With the ePA, Germany is “right at the forefront” in Europe and will “change medicine” and usher in a “new era”. The data set is also unique. When asked what OpenAI, Google and co. are lining up for, Lauterbach replied that there are no concrete plans. He added that he was also in contact with German AI companies such as Aleph Alpha. “The data will never be analyzed by companies, but by scientists,” Lauterbach assured. Research by data companies is not planned.

ePA for medication safety

With the ePA and the electronic medication list, medication incompatibilities should be a thing of the past, “which currently cost the lives of tens of thousands of people every year. The introduction of the ePA for all alone will save the lives of tens of thousands of people every year by eliminating the incompatibility of medicines,” promised Lauterbach.
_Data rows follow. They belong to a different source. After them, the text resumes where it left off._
/-- R193, R298, R303, R305 to R309: the queue instructions: a bad address or queue ID fails with its status and code 0x0C2; a send to a queue of the
Cabinet is offered and the core waits; QRECV takes the head message of a local queue into the buffer and the two registers, or blocks; QPEEK copies it
and answers the occupancy; HZWAIT retires once S has reached its time; and EVINJ injects the event of its block, waiting while an accepted event
stands outside the full plastic hold (R222), or answers why not. That a bad address comes before a bad queue ID is the model's reading (log entry 52). -/
def Obligations.QueueInstructions : Prop :=
  (∀ (p kind rd r1 r2 r3 : Nat) (c : Instr) (s : State), s.queueOp p = some (kind, rd, r1, r2, r3) →
    (kind = 0 ∧ c = .qsend p .clean ∨ kind = 1 ∧ c = .qsendT p .clean ∨ kind = 4 ∧ c = .qmcast p ⟨.clean, .clean⟩) →
    let q := ((s.core p).reg r1).toNat
    let a := ((s.core p).reg r2).toNat
    (queueAddr a = false → Completes c s fun t => s.retired t p rd 4 ∧ Recorded s t (qmgr p) 5 0x0C2 4 ∧ (t.qm p).sends = (s.qm p).sends) ∧
    (queueAddr a = true → (if kind = 4 then 256 else 2 ^ 20) ≤ q → Completes c s fun t => s.retired t p rd 2 ∧ Recorded s t (qmgr p) 5 0x0C2 2 ∧
      (t.qm p).sends = (s.qm p).sends) ∧
    (kind = 4 → queueAddr a = true → q < 256 → s.groupMembers p q = [] → Completes c s fun t => s.retired t p rd 5) ∧
    (∀ qid ms, queueAddr a = true → s.spanOff p a 32 = none →
      (if kind = 4 then q < 256 ∧ s.groupMembers p q = qid :: ms else qid = q ∧ ms = [] ∧ q < 2 ^ 20) →
      isCab p = true → qid / 4096 % 256 = s.cabLog p → (s.cab p).replay = false → (s.qm p).first 0 = none →
      Completes c s fun t => (t.core p).pc = (s.core p).pc ∧ (t.core p).wait = some (.send rd (if kind = 4 then 3 else kind + 1)) ∧ t.mem = s.mem ∧
        ∃ x : Send, (t.qm p).sends = (s.qm p).sends ++ [x] ∧ x.unit = 0 ∧ x.qid = qid ∧ x.state = 1 ∧ x.members = ms ∧
          x.limit = (if kind = 1 then some (32 * ((s.core p).reg r3).toNat) else none) ∧
          x.msg = message (s.cabLog p) 0 (s.cabKey p) (decide (kind = 4)) (msgUser (s.load (spadAt p a) 32)) (nb (s.load (spadAt p a) 32) 255 64))) ∧
  (∀ (p rd q a : Nat) (c : Instr) (s : State), 0 < rd → rd < 31 →
    (c = .qrecv p ⟨.clean, .clean⟩ ∧ (∃ r1 r2 r3, s.queueOp p = some (2, rd, r1, r2, r3) ∧ q = ((s.core p).reg r1).toNat ∧ a = ((s.core p).reg r2).toNat) ∨
      c = .qrecvReceive p ⟨.clean, .clean⟩ ∧ (s.core p).wait = some (.qrecv q rd a) ∧ s.coreState p = 1 ∧ s.isHalted p = false ∧ s.live p = true) →
    (∀ st, c = .qrecv p ⟨.clean, .clean⟩ → s.localFail p q (queueAddr a) = some st → Completes c s fun t => t.mem = s.mem ∧ (t.core p).wait = none ∧
      (t.core p).pc = (s.core p).pc + 4 ∧ (t.core p).reg rd = 0xFFFFFFFF ∧ (t.core p).reg (rd + 1) = BitVec.ofNat 32 st ∧
      ∀ r, r ≠ rd → r ≠ rd + 1 → (t.core p).reg r = (s.core p).reg r) ∧
    (c = .qrecv p ⟨.clean, .clean⟩ → s.localFail p q (queueAddr a) = none → (s.qctx p q).occ = 0 → Completes c s fun t => t.mem = s.mem ∧
      (t.core p).wait = some (.qrecv q rd a) ∧ (t.core p).pc = (s.core p).pc ∧ (t.core p).x = (s.core p).x ∧ (t.qctx p q).blkR = true) ∧
    (s.localFail p q (queueAddr a) = none → (s.qctx p q).occ ≠ 0 → (s.qctx p q).loc = 1 → inShared ((s.qctx p q).entryAt (s.qctx p q).head) 32 = true →
      (s.partStopped (s.cabKey p) = true ∨ ∀ i, i < 32 → s.inActiveCopy p (a + i) = false) →
      s.spanOff p ((s.qctx p q).entryAt (s.qctx p q).head) 32 = none → s.spanOff p a 32 = none →
      let m := s.load (spadAt p ((s.qctx p q).entryAt (s.qctx p q).head)) 32
      Completes c s fun t => t.load (spadAt p a) 32 = m ∧ s.sameBut t (spadAt p a) 32 ∧ (t.core p).wait = none ∧
        (t.core p).pc = (s.core p).pc + 4 ∧ (t.core p).reg rd = BitVec.ofNat 32 m ∧ (t.core p).reg (rd + 1) = BitVec.ofNat 32 (m / 2 ^ 32) ∧
        (∀ r, r ≠ rd → r ≠ rd + 1 → (t.core p).reg r = (s.core p).reg r) ∧ (t.qctx p q).blkR = false ∧
        (t.qctx p q).head = ((s.qctx p q).head + 1) % (2 * (s.qctx p q).size) ∧ (t.qctx p q).tail = (s.qctx p q).tail)) ∧
  (∀ (p rd r1 r2 r3 : Nat) (s : State), s.queueOp p = some (3, rd, r1, r2, r3) →
    let q := ((s.core p).reg r1).toNat
    let a := ((s.core p).reg r2).toNat
    (s.localFail p q (r2 = 0 || queueAddr a) ≠ none → Completes (.qpeek p ⟨.clean, .clean⟩) s fun t => s.retired t p rd 0x80000000 ∧ t.mem = s.mem) ∧
    (s.localFail p q (r2 = 0 || queueAddr a) = none → (r2 = 0 ∨ (s.qctx p q).occ = 0) → Completes (.qpeek p ⟨.clean, .clean⟩) s fun t =>
      s.retired t p rd (BitVec.ofNat 32 (s.qctx p q).occ) ∧ t.mem = s.mem ∧ t.qctx p q = s.qctx p q) ∧
    (s.localFail p q (r2 = 0 || queueAddr a) = none → r2 ≠ 0 → (s.qctx p q).occ ≠ 0 → (s.qctx p q).loc = 1 →
      inShared ((s.qctx p q).entryAt (s.qctx p q).head) 32 = true →
      (s.partStopped (s.cabKey p) = true ∨ ∀ i, i < 32 → s.inActiveCopy p (a + i) = false) →
      s.spanOff p ((s.qctx p q).entryAt (s.qctx p q).head) 32 = none → s.spanOff p a 32 = none →
      Completes (.qpeek p ⟨.clean, .clean⟩) s fun t => s.retired t p rd (BitVec.ofNat 32 (s.qctx p q).occ) ∧ t.qctx p q = s.qctx p q ∧
        t.load (spadAt p a) 32 = s.load (spadAt p ((s.qctx p q).entryAt (s.qctx p q).head)) 32 ∧ s.sameBut t (spadAt p a) 32)) ∧
  (∀ (p rd r1 r2 r3 : Nat) (s : State), s.queueOp p = some (5, rd, r1, r2, r3) →
    let at' := ((s.core p).reg r2).toNat * 2 ^ 32 + ((s.core p).reg r1).toNat
    (at' ≤ s.safe p → Completes (.hzwait p) s fun t => s.retired t p 0 0) ∧
    (s.safe p < at' → Completes (.hzwait p) s fun t => (t.core p).wait = some (.hzwait at') ∧ (t.core p).pc = (s.core p).pc ∧
      (t.core p).x = (s.core p).x)) ∧
  (∀ (p at' : Nat) (s : State), (s.core p).wait = some (.hzwait at') → s.coreState p = 1 → s.isHalted p = false → s.live p = true →
    at' ≤ s.safe p → Completes (.hzwaitRetire p) s fun t => s.retired t p 0 0) ∧
  (∀ (p rd r1 r2 r3 : Nat) (s : State), s.queueOp p = some (6, rd, r1, r2, r3) →
    let a := ((s.core p).reg r1).toNat
    let b := s.load (spadAt p a) 32
    let ev := b % 2 ^ 128
    (queueAddr a = false → Completes (.evinj p .clean) s fun t => s.retired t p rd 4 ∧ (t.xp p).inq = (s.xp p).inq ∧ t.net = s.net) ∧
    (queueAddr a = true → s.spanOff p a 32 = none →
      (s.blockOk p b = false → Completes (.evinj p .clean) s fun t => s.retired t p rd 7 ∧ Recorded s t (cctl p) 5 0x0A3 0 ∧
        (t.xp p).inq = (s.xp p).inq ∧ t.net = s.net) ∧
      (s.blockOk p b = true → s.floorAllows p (rebuild (evTime ev) s.now) = false → Completes (.evinj p .clean) s fun t => s.retired t p rd 1 ∧
        Recorded s t (hzn p) 5 0x063 0 ∧ (t.xp p).inq = (s.xp p).inq ∧ t.net = s.net) ∧
      (s.blockOk p b = true → s.floorAllows p (rebuild (evTime ev) s.now) = true → nb b 129 128 = 0 → nb b 137 130 = s.cabLog p →
        Completes (.evinj p .clean) s fun t => t.net = s.net ∧ (t.outside p = [] → s.retired t p rd 0) ∧
          (t.outside p ≠ [] → evType ev = 2 → (t.core p).pc = (s.core p).pc ∧ (t.core p).x = (s.core p).x ∧
            ∃ e ∈ (t.xp p).inq, (t.core p).wait = some (.evinj rd e)) ∧
          t.fld (cctl p) 0x06C 15 0 = (s.fld (cctl p) 0x06C 15 0 + (if evType ev = 2 then 1 else 0)) % 65536 ∧
          (t.xp p).inq = (s.xp p).inq ++ [⟨rebuild (evTime ev) s.now, evAxon ev,
            s.cabLog p % 256 * 2 ^ 15 + (if evType ev = 2 then 0x7FFF else evSource ev % 2 ^ 15), evPay ev,
            if evType ev = 2 then s.fld (cctl p) 0x06C 15 0 else evInterval ev, evType ev, false, 0, 0⟩])))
Especially in difficult medical cases, such as a chronically ill patient, it is the exception that all information is available.

According to Lauterbach, all findings are visible with the ePA, the patient can then be treated telemedically and receive the medication directly at home without having to go to the practice. However, Lauterbach did not mention that this would require the abolition of quarterly flat rates. With the help of AI, patients can also have treatment results, laboratory values and examinations explained to them. The advantage here is “the grace of the late birth of the ePA”. AI designs could be considered and implemented right from the start.

TK boss: Nobody knows what medication they are taking

According to the head of Techniker Krankenkasse, Jens Baas, the ePA is a milestone for everyone involved in the healthcare system – first and foremost for patients. “And when people ask me, do we need something like this at all, I can only ask back who of you could now write down completely when you were ill, what medication you take, when you were in hospital? Nobody!” Baas is certain. According to Baas, functionality is relevant for the success of the ePA, as is integration into the doctor's software.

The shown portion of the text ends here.